StatFlow
Enables AI assistants to perform statistical analysis on MySQL databases, generating formatted Excel reports with t-tests and effect sizes, and creating thesis-quality Word documents with AI-powered insights.
README
StatFlow
🎯 About This Project
StatFlow is a personal learning project built to understand and explore the Model Context Protocol (MCP). This project demonstrates how to build an MCP server that provides AI assistants with tools to interact with databases and generate reports.
Project Purpose: Learn MCP architecture, implement MCP servers, and understand how to expose functionality to AI assistants through standardized protocols.
🔌 What is MCP?
Model Context Protocol (MCP) is an open protocol that enables AI assistants to securely access external tools and data sources. It provides a standardized way for AI applications to:
- Call Tools: Execute functions or operations (like database queries, file operations)
- Access Resources: Read-only access to data (like database tables, file contents)

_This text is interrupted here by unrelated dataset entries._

/-- A warm reset or lane restart (R343, R401): CAUSE, WARM_CNT, and the start begins at step 2. -/
def State.warmReset (s : State) (l : LaneId) (cause : Nat) : State :=
  let s := (s.nandTear l).stopLane l .stopped
  let s := s.upd l fun L => (((((L.warm s.now).absentPorts l).setFld Reg.clkRst 8 4 cause).count Reg.clkRst 0 8).pwrUpd fun p =>
    { p with byClock := cause == 2 })
  let s := (lanePorts l).foldl (fun s p => s.portLost p) s
  s.loadFuses l

/-- Cold power-up clears everything but what lies outside the die or in fuses and key store (R22, R262, R401). -/
def Lane.coldStart (L : Lane) (now : Nat) : Lane :=
  { run := .init, pins := L.pins, triples := L.triples, store := { nand := L.store.nand }
    mon := { L.mon with nonce := none, reply := .none, wait := none }
    power := { cold := true, startAt := now, pllAt := now, coreAt := now } }

/-- Neither lane runs yet. -/
def State.allDown (s : State) (l : LaneId) : Bool :=
  match (s.lane (otherLane l)).run with
  | .off => true
  | .init => true
  | _ => false

/-- Supply good after OFF (R294 steps 1 and 2): the lane starts cold, and the drive dies, rails and Junction start with
the first lane of the module to do so (R22, log entry 33). -/
def State.coldPowerUp (s : State) (l : LaneId) : State :=
  if (s.lane l).run != .off then s
  else
    let s := if s.allDown l then { s with
        chans := Vector.replicate 192 {}, quads := Vector.replicate 48 {}, gates := Vector.replicate 48 {}
        rails := Vector.replicate 4 {}, dies := Vector.replicate 12 {}, jct := {}, link := .down, mirror := .solo }
      else s
    let s := { s with vsupLow := false }.upd l fun L => (L.coldStart s.now).absentPorts l
    let s := (lanePorts l).foldl (fun s p => s.portLost p) s
    s.loadFuses l

/-- The PLL has locked (R19, R232, R234, R294): the lane's clocks run, its view takes the voted value, and LANE_TIME starts on a
cold start; a restart clears the fence causes SILENT and DISPUTE. -/
def State.pllLocked (s : State) (l : LaneId) : State :=
  let s := s.upd l fun L =>
    let L := { L with run := .running, time := if L.power.cold && L.run == LaneRun.init then 0 else L.time }
    (L.setView s.jct.voted 0).pwrUpd fun p => { p with pll := true, ref := true }
  (s.clearFence l fenceSilent).clearFence l fenceDispute

/-- Change the monitor of a lane. -/
def Lane.monUpd (L : Lane) (f : Mon → Mon) : Lane := { L with mon := f L.mon }

/-- The monitor's reply line (R413). -/
def State.reply (s : State) (l : LaneId) (r : MonReply) : State := s.upd l fun L => L.monUpd fun m => { m with reply := r }

/-- A monitor command (R414, R415): SEALED reads nothing, a command valid in another state replies ER 03. -/
def State.monitor (s : State) (l : LaneId) (allowed : List LockState) (f : State → State) : State :=
  let k := (s.lane l).mon.lock
  if k == .sealed then s else if allowed.contains k then f s else s.reply l (.er 3)

/-- LOCK (R414). -/
def State.monLock (s : State) (l : LaneId) : State :=
  if (s.lane l).mon.kc.isEmpty then s.reply l (.er 4)
  else (s.upd l fun L => (L.monUpd fun m => { m with lock := .locked }).event Reg.monEvent 3).reply l (.ok [])

/-- SEAL (R420): where the fuse does not read back programmed the lane stays LOCKED. -/
def State.monSeal (s : State) (l : LaneId) (fuseOk : Bool) : State :=
  if fuseOk then
    (s.upd l fun L => L.monUpd fun m => { m.burn fun c => { c with sealed := true } with lock := .sealed }).reply l (.ok [])
  else s

/-- The monitor's LOCK, SEAL and RESTART that wait in the cycle complete before a restart (R420). -/
def State.monFirst (s : State) (l : LaneId) : State :=
  s.pending.foldl (fun s i => match i with
    | .monLock m => if m = l then s.monitor l [.opened] fun s => s.monLock l else s
    | .monSeal m ok => if m = l then s.monitor l [.locked] fun s => s.monSeal l ok else s
    | .monRestart m => if m = l then s.monitor l [.opened] fun s => s.reply l (.ok []) else s
    | _ => s) s

/-- The restart key (R401, R420): a reply that a monitor command of the same cycle brought goes out before the restart. -/
def State.restart (s : State) (l : LaneId) : State :=
  let t := s.monFirst l
  let came := s.pending.any fun i => match i with
    | .monLock m | .monSeal m _ | .monRestart m => m == l
    | _ => false
  if came then (t.warmReset l 1).reply l (t.lane l).mon.reply else t.warmReset l 1

/-- The service core is reset, and nothing beside it (R401): its watchdog starts anew, and the monitor, an interpreter in it,
holds no nonce (R416). -/
def Lane.coreReset (L : Lane) (now : Nat) : Lane :=
  (L.pwrUpd fun p => { p with coreAt := now }).monUpd fun m => { m with nonce := none }

/-- A write to CLK_RST (R401): lane restart or service-core reset. -/
def State.writeClkRst (s : State) (l : LaneId) (v : Word) : State :=
  match bits v 16 16 with
  | 0xC3A5 => s.restart l
  | 0x3C5A => s.upd l fun L => L.coreReset s.now
  | _ => s

/-- The service-core watchdog expires (R401). -/
def State.coreWdog (s : State) (l : LaneId) : State :=
  let L := s.lane l
  let t := max 1 (L.fld Reg.clkCoreWdog 0 16) * 400000
  if s.now < L.power.coreAt + t then s
  else s.upd l fun L => (L.event Reg.clkEvent 8).coreReset s.now

/-- A write to CLK_CORE_WDOG (R401). -/
def State.writeCoreWdog (s : State) (l : LaneId) (v : Word) : State :=
  s.upd l fun L => (L.applyCodes Reg.clkCoreWdog v).pwrUpd fun p => { p with coreAt := s.now }

/-! ### Clock monitoring (R399) -/

/-- The message that the always-on part records with the clocks stopped (R399), with the time, angle word and cycle
counter held at the stop. -/
def Lane.stopMsg (L : Lane) (k : Kind) (inst : Nat) : FaultMsg :=
  { w0 := faultWord k inst, w1 := 0
    time := BitVec.ofNat 64 L.time, angle := BitVec.ofNat 24 L.odo.word, avalid := L.odo.valid, cycle := L.odo.cycle }

/-- The always-on part finds a condition (R398, R399): the lane raises its kind while its clocks run; with the clocks stopped
the always-on part records it. -/
def Lane.alwaysRaise (L : Lane) (k : Kind) (inst : Nat) : Lane :=
  if L.on then L.raise k inst else L.record (L.stopMsg k inst)

/-- The clock monitor or the lock detector finds a fault of the clocks (R399); a lane held in reset does not wait anew for its
fault to be recorded. -/
def Lane.clockBad (L : Lane) (now flag : Nat) (k : Kind) (inst : Nat) : Lane :=
  let was := L.power.clockFault
  let L := (L.event Reg.clkEvent flag).alwaysRaise k inst
  L.pwrUpd fun p => { p with devAt := some now, clockFault := if L.on then p.clockFault else was }

/-- A monitor window's deviation, in 0.01 % (R399). -/
def Lane.clockDev (L : Lane) (now : Nat) (dev : BitVec 16) : Lane :=
  let L := L.setFld Reg.clkStat 0 16 dev.toNat
  if 1000 < dev.toInt.natAbs then L.clockBad now 4 .selfClock 0x20 else L

/-- The root PLL loses lock (R399). -/
def Lane.pllLost (L : Lane) (now : Nat) : Lane := (L.clockBad now 3 .clkPllUnlock 0).pwrUpd fun p => { p with pll := false }

/-- The monitor and the lock detector run in the always-on part (R399), but not while the clocks are stopped by intent, in
STANDBY, or VSUP is absent. -/
def State.clockRow (s : State) (l : LaneId) (f : Lane → Lane) : State :=
  s.upd l fun L => match L.run with
    | .standby | .off => L
    | _ => f L

/-- With the lane's clocks stopped the always-on part records the clock fault (R399). -/
def State.clockStop (s : State) (l : LaneId) (pll : Bool) : State :=
  let s := s.stopLane l .stopped
  s.upd l fun L => (L.record (if pll then L.stopMsg .clkPllUnlock 0 else L.stopMsg .selfClock 0x20)).pwrUpd fun p =>
    { p with pll := false, ref := false, devAt := some s.now }

/-- The warm reset of R399 and R401: after a recorded clock fault with AUTO_RST = 1, or a rail fault. -/
def State.autoReset (s : State) (l : LaneId) (rail : Bool) : State :=
  let L := s.lane l
  if rail then s.warmReset l 3
  else if L.power.clockFault && L.bit Reg.clkMon 0 then s.warmReset l 2
  else s

/-! ### Supply and temperature (R398, R410, R428) -/

/-- VSUP in mV as the comparators measure it (R410): each crossing of a limit of CLK_SUPWARN, either way, sets SUP_LO or SUP_HI
and raises SUPPLY. -/
def Lane.supply (L : Lane) (mv : Nat) : Lane :=
  let lo := decide (mv < L.fld Reg.clkSupwarn 0 8 * 500)
  let hi := decide (L.fld Reg.clkSupwarn 16 8 * 500 < mv)
  let L' := L.pwrUpd fun p => { p with supLo := lo, supHi := hi }
  let L' := if lo != L.power.supLo then (L'.event Reg.clkEvent 5).alwaysRaise .clkSupply 0 else L'
  if hi != L.power.supHi then (L'.event Reg.clkEvent 6).alwaysRaise .clkSupply 0 else L'

/-- The lane die temperature in 0.125 °C (R410): a rise to TWARN or above sets TEMP_HI and raises LANE_TEMP. -/
def Lane.laneTemp (L : Lane) (t : BitVec 16) : Lane :=
  let lim := (L.fld Reg.clkTemp 0 8 : Int) * 8
  let was := (BitVec.ofNat 16 (L.fld Reg.clkTemp 16 16)).toInt
  let L := L.setFld Reg.clkTemp 16 16 t.toNat
  if lim ≤ t.toInt ∧ was < lim then (L.event Reg.clkEvent 7).alwaysRaise .clkLaneTemp 0 else L

/-- VSUP falls below 7.0 V (R426, R428): every drive die switch turns off and stays off, each coil's current decays through
the clamp path, in a decay already under way too, and a gate in dwell is pulled to 0 V. -/
def State.driveLoss (s : State) : State :=
  let s := { s with vsupLow := true }
  let s := (List.range 192).foldl (fun s n =>
    ((s.cancelWait n).endEvent n true .idle).chanUpd n fun c => { c with decayFast := true }) s
  let g := fun (x : Gate) => { x with
    drive := .low, rsLeft := 0, heldTo := none
    state := match x.state with
      | .dwell | .restrike => .idle
      | .soft => if x.afterSoft == .fault then .fault else if x.ctrl.getLsbD 0 then .idle else .off
      | y => y }
  { s with gates := s.gates.map fun x => x.becomes (g x) s.now, rails := s.rails.map fun r => r.toOff s.now }

/-- VSUP has been below 7.0 V for 50 µs (R410, R428): the drive dies turn off if they have not, and the lane goes OFF, from
any power state. -/
def State.supplyLoss (s : State) (l : LaneId) : State :=
  let s := if s.vsupLow then s else s.driveLoss
  let s := (s.nandTear l).stopLane l .off
  let s := s.upd l fun L => { L with ready := false, mon := { L.mon with nonce := none, reply := .none, wait := none } }
  (lanePorts l).foldl (fun s p => s.portLost p) s

/-! ### Power states (R404 to R409) -/

/-- The conditions of R406 beside the power state. -/
def Lane.standbyOk (L : Lane) (l : LaneId) : Bool := L.odo.state == .stopped && (votedLane L.view != some l)

/-- STANDBY is entered (R338, R356, R406): the lane leaves READY and presents RELEASE, moderation and merge buffer are
flushed. -/
def State.enterStandby (s : State) (l : LaneId) : State :=
  let s := (lanePorts l).foldl (fun s p => (s.modExpire p).portUpd p fun x => x.wdHold s.now true) s
  let s := s.upd l fun L => ({ L.flushAll with run := .standby }).pwrUpd fun p => { p with entry := some s.now, waking := false }
  s

/-- A write to CLK_PWR (R405, R406). -/
def State.writePwr (s : State) (l : LaneId) (v : Word) : State :=
  let L := s.lane l
  let rej := s.upd l fun L => L.event Reg.clkEvent 1
  match bits v 0 2 with
  | 1 => if L.power.idle then s.upd l fun L => (L.pwrUpd fun p => { p with idle := false }).acqResume else s
  | 2 => if !L.power.idle && L.odo.state == .stopped then s.upd l fun L => L.pwrUpd fun p => { p with idle := true } else rej
  | 3 =>
    if bits v 16 16 ≠ 0x57BD then s
    else
      let s := s.upd l fun L => L.readTriple 2
      if (s.lane l).standbyOk l then s.enterStandby l else s.upd l fun L => L.event Reg.clkEvent 1
  | _ => s
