-- ==== Sys2Proof/Machine/Dma.lean ====
section
/-! DEFINITION. The commands of the DMA channels (17_dma.md). -/

namespace Sys2Proof.Machine

/-- The writes of the cycle to the words that the turn of channel c reads come first (R279). -/
def State.dmaFirst (s : State) (l : LaneId) (c : Nat) : State :=
  let d := (s.lane l).dch c
  if d.state == .move && d.srcT == 0 then s.writesFirst l ((d.word 2).toNat + d.fetched) ((s.lane l).dmaReads c) else s

/-- The turn of channel c comes round (R358): the channels with data or room that stand before it in the round have theirs
first (log entry 24). -/
def State.dmaRound (s : State) (l : LaneId) (c : Nat) : State :=
  if ((s.lane l).dch c).state != .move then s
  else
    let s := ((s.lane l).dmaBefore c).foldl (fun s e => if s.dmaReady l e then (s.dmaFirst l e).dmaBurst l e else s) s
    (s.dmaFirst l c).dmaBurst l c

/-- DMA_GO (R368). A write of GO to DMAc_START starts the chain at DMAc_DESC, or sets CFG_REJ. -/
def execDmaGo (l : LaneId) (c : Fin 16) (w : Writer) (v : Word) (s : State) : Host.Outcome State Fault Refusal :=
  laneCmd l s fun s => s.regWriteBy l w (Reg.dmaStart c) v

/-- DMA_STOP (R365). A write of STOP to DMAc_START stops the channel after the access in flight. -/
def execDmaStop (l : LaneId) (c : Fin 16) (v : Word) (s : State) : Host.Outcome State Fault Refusal :=
  laneCmd l s fun s => s.regWrite l (Reg.dmaStart c) v

/-- DESCRIPTOR_FETCH (R361). A descriptor fetch completes and is checked, or the channel stops for BAD_DESC or CHAIN. -/
def execDescriptorFetch (l : LaneId) (c : Fin 16) (s : State) : Host.Outcome State Fault Refusal :=
  laneCmd l s fun s =>
    if (s.lane l).initing then s else (s.writesFirst l ((s.lane l).dch c).cur 32).upd l fun L => L.dmaFetch l c

/-- DMA_REQUEST (R363). A waiting descriptor finds its request counter above 0, or Q_THR set, and begins to move data. -/
def execDmaRequest (l : LaneId) (c : Fin 16) (s : State) : Host.Outcome State Fault Refusal :=
  laneCmd l s fun s => s.upd l fun L => L.dmaTakeReq c

/-- DMA_BURST (R358). A channel's round-robin turn moves a burst of up to 64 bytes, and may enter WAIT_FLOW. -/
def execDmaBurst (l : LaneId) (c : Fin 16) (s : State) : Host.Outcome State Fault Refusal :=
  laneCmd l s fun s => if (s.lane l).initing then s else s.dmaRound l c

/-- DMA_FLOW_RESUME (R362). An entry or room becomes available, so the channel leaves WAIT_FLOW. -/
def execDmaFlowResume (l : LaneId) (c : Fin 16) (s : State) : Host.Outcome State Fault Refusal :=
  laneCmd l s fun s => s.dmaResume l c

/-- DESCRIPTOR_DONE (R368). A descriptor's COUNT is moved, so its result, status and sequence words are written and EOC is set. -/
def execDescriptorDone (l : LaneId) (c : Fin 16) (s : State) : Host.Outcome State Fault Refusal :=
  laneCmd l s fun s => s.upd l fun L => L.dmaDone c

/-- DMA_TIMEOUT (R365). An access has no response within 256 PCLK, so the channel stops with TIMEOUT. -/
def execDmaTimeout (l : LaneId) (c : Fin 16) (addr : BitVec 32) (s : State) : Host.Outcome State Fault Refusal :=
  laneCmd l s fun s => s.dmaTimeoutRow l c addr.toNat

/-- DMA_DESC_WRITE (R370). A write to DMAc_DESC is taken only when the channel is IDLE, and otherwise sets CFG_REJ. -/
def execDmaDescWrite (l : LaneId) (c : Fin 16) (v : Word) (s : State) : Host.Outcome State Fault Refusal :=
  laneCmd l s fun s => s.regWrite l (Reg.dmaDesc c) v

end Sys2Proof.Machine
end

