-- ==== Sys2Proof/Machine/Interrupts.lean ====
section
/-! DEFINITION. The commands of the interrupt controller (16_interrupts.md). -/

namespace Sys2Proof.Machine

/-- SOURCE_ARRIVAL (R348). An interrupt source signal rises or shows its selected edge, so the source becomes pending and its counter increments. -/
def execSourceArrival (l : LaneId) (k : Fin 256) (s : State) : Host.Outcome State Fault Refusal :=
  laneCmd l s fun s => s.upd l fun L => L.srcSense k

/-- CLAIM (R351). A read of ICU_TGTt_CLAIM claims the lowest eligible source. -/
def execClaim (l : LaneId) (t : Fin 5) (s : State) : Host.Outcome State Fault Refusal :=
  laneCmd l s fun s => (s.readReg l (Reg.tgtClaim t)).1

/-- COMPLETE (R353). A write to ICU_TGTt_COMPLETE ends service, or raises COMP_ORDER. -/
def execComplete (l : LaneId) (t : Fin 5) (v : Word) (s : State) : Host.Outcome State Fault Refusal :=
  laneCmd l s fun s => s.regWrite l (Reg.tgtComplete t) v

/-- CLR_REC (R353). The CLR_REC key empties the target's record without a fault. -/
def execClrRec (l : LaneId) (t : Fin 5) (v : Word) (s : State) : Host.Outcome State Fault Refusal :=
  laneCmd l s fun s => s.regWrite l (Reg.tgtCtrl t) v

/-- MODE_WRITE (R347). A write to ICU_MODEk changes sensing from the next PCLK without creating an edge. -/
def execModeWrite (l : LaneId) (k : Fin 16) (v : Word) (s : State) : Host.Outcome State Fault Refusal :=
  laneCmd l s fun s => s.regWrite l (Reg.icuMode k) v

/-- PENDING_CLEAR (R349). Writing 1 to the pending bit of an edge-sensed source clears it. -/
def execPendingClear (l : LaneId) (k : Fin 8) (v : Word) (s : State) : Host.Outcome State Fault Refusal :=
  laneCmd l s fun s => s.regWrite l (Reg.icuPend k) v

/-- MASK_WRITE (R352). A target enable-mask write changes eligibility from the next PCLK. -/
def execMaskWrite (l : LaneId) (t : Fin 5) (k : Fin 8) (v : Word) (s : State) : Host.Outcome State Fault Refusal :=
  laneCmd l s fun s => s.regWrite l (Reg.tgtEn t k) v

/-- SW_SET (R346). A write to ICU_SW.SET raises a software source. -/
def execSwSet (l : LaneId) (v : Word) (s : State) : Host.Outcome State Fault Refusal :=
  laneCmd l s fun s => s.regWrite l Reg.icuSw v

/-- SW_CLR (R346). A write to ICU_SW.CLR lowers a software source. -/
def execSwClr (l : LaneId) (v : Word) (s : State) : Host.Outcome State Fault Refusal :=
  laneCmd l s fun s => s.regWrite l Reg.icuSw v

/-- REMOTE_LINE (R354). A change of a remote target line arrives over the Crosswalk and drives Hn_IRQ_N. -/
def execRemoteLine (l : LaneId) (s : State) : Host.Outcome State Fault Refusal := laneCmd l s fun s => s.remoteLine l

end Sys2Proof.Machine
end

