-- ==== Sys2Proof/Machine/TwoWire.lean ====
section
/-! DEFINITION. The commands of the two-wire block (19_two_wire.md). -/

namespace Sys2Proof.Machine

/-- TWI_GO (R387). A write of GO to TWI_CCMD starts a controller command, or sets CFG_REJ. -/
def execTwiGo (l : LaneId) (v : Word) (s : State) : Host.Outcome State Fault Refusal :=
  laneCmd l s fun s => s.regWrite l Reg.twiCcmd v

/-- TWI_COMMAND_END (R387). A controller command ends as DONE, NACK or ARB_LOST. -/
def execTwiCommandEnd (l : LaneId) (o : TwiOutcome) (s : State) : Host.Outcome State Fault Refusal :=
  laneCmd l s fun s => s.upd l fun L => L.twiOutcome o

/-- TWI_RETRY (R389). After a STOP and TBUF a lost command starts again. -/
def execTwiRetry (l : LaneId) (s : State) : Host.Outcome State Fault Refusal :=
  laneCmd l s fun s => s.upd l fun L => L.twiRetry

/-- TWI_BUS_FREE (R386). The bus becomes free after a STOP and TBUF, or after both lines are high for TBUF, so a command waiting in WAIT_BUS begins its START. -/
def execTwiBusFree (l : LaneId) (s : State) : Host.Outcome State Fault Refusal :=
  laneCmd l s fun s => s.upd l fun L => L.twiFree

/-- CTL_EN (R394). CTL_EN written 1 enables the controller and checks for a stuck bus. -/
def execCtlEn (l : LaneId) (v : Word) (s : State) : Host.Outcome State Fault Refusal :=
  laneCmd l s fun s => s.regWrite l Reg.twiCtrl v

/-- BUS_STUCK (R394). SCL stays low for STUCK_T, or SDA stays low after nine pulses, so the command ends with STUCK. -/
def execBusStuck (l : LaneId) (sda : Bool) (s : State) : Host.Outcome State Fault Refusal :=
  laneCmd l s fun s => s.busStuckRow l sda

/-- TWI_TIMEOUT (R395). An SCL low period exceeds TO_LOW, so the controller or target releases the bus. -/
def execTwiTimeout (l : LaneId) (s : State) : Host.Outcome State Fault Refusal := laneCmd l s fun s => s.twiTimeoutRow l

/-- TARGET_WRITE (R391). A write transfer to the target sets the pointer and writes its page at the STOP. -/
def execTargetWrite (l : LaneId) (addr : BitVec 7) (bytes : List Byte) (s : State) : Host.Outcome State Fault Refusal :=
  anyCmd l s fun s => s.targetRow l addr.toNat fun L => L.targetWrite addr.toNat bytes

/-- TARGET_READ (R392). A read transfer from the target returns bytes from the pointer. -/
def execTargetRead (l : LaneId) (addr : BitVec 7) (n : Nat) (s : State) : Host.Outcome State Fault Refusal :=
  anyCmd l s fun s => s.targetRow l addr.toNat fun L => L.targetRead addr.toNat n

/-- TWI_CONFIG_WRITE (R396). A write to a timing, address or window register while enabled is ignored and sets CFG_REJ. -/
def execTwiConfigWrite (l : LaneId) (reg : TwiCfgReg) (v : Word) (s : State) : Host.Outcome State Fault Refusal :=
  laneCmd l s fun s => s.regWrite l (twiCfgAddr reg) v

end Sys2Proof.Machine
end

- Interact Securely: Controlled access to external systems without exposing credentials
Why MCP?
- Standardized interface for AI-tool integration
- Secure and controlled access to resources
- Works with Claude Desktop, Cursor, and other MCP-compatible clients
- Enables AI assistants to perform complex workflows autonomously
📊 Project Overview
StatFlow - MCP Server for Statistical Analysis & Report Generation
This MCP server demonstrates how to expose database analysis capabilities through MCP tools. It provides AI assistants with the ability to:
- Extract data from multiple MySQL databases
- Generate statistical analysis tables (t-tests, effect sizes, p-values)
- Create formatted Excel reports with visual organization
- Generate thesis-quality Word documents with AI-powered insights
- Support unlimited databases through dynamic configuration
✨ MCP Server Features
MCP Tools (3 Tools)
StatFlow exposes three MCP tools that AI assistants can call:
-
run_complete_analysis🎯- Complete workflow (DB → Excel → Report)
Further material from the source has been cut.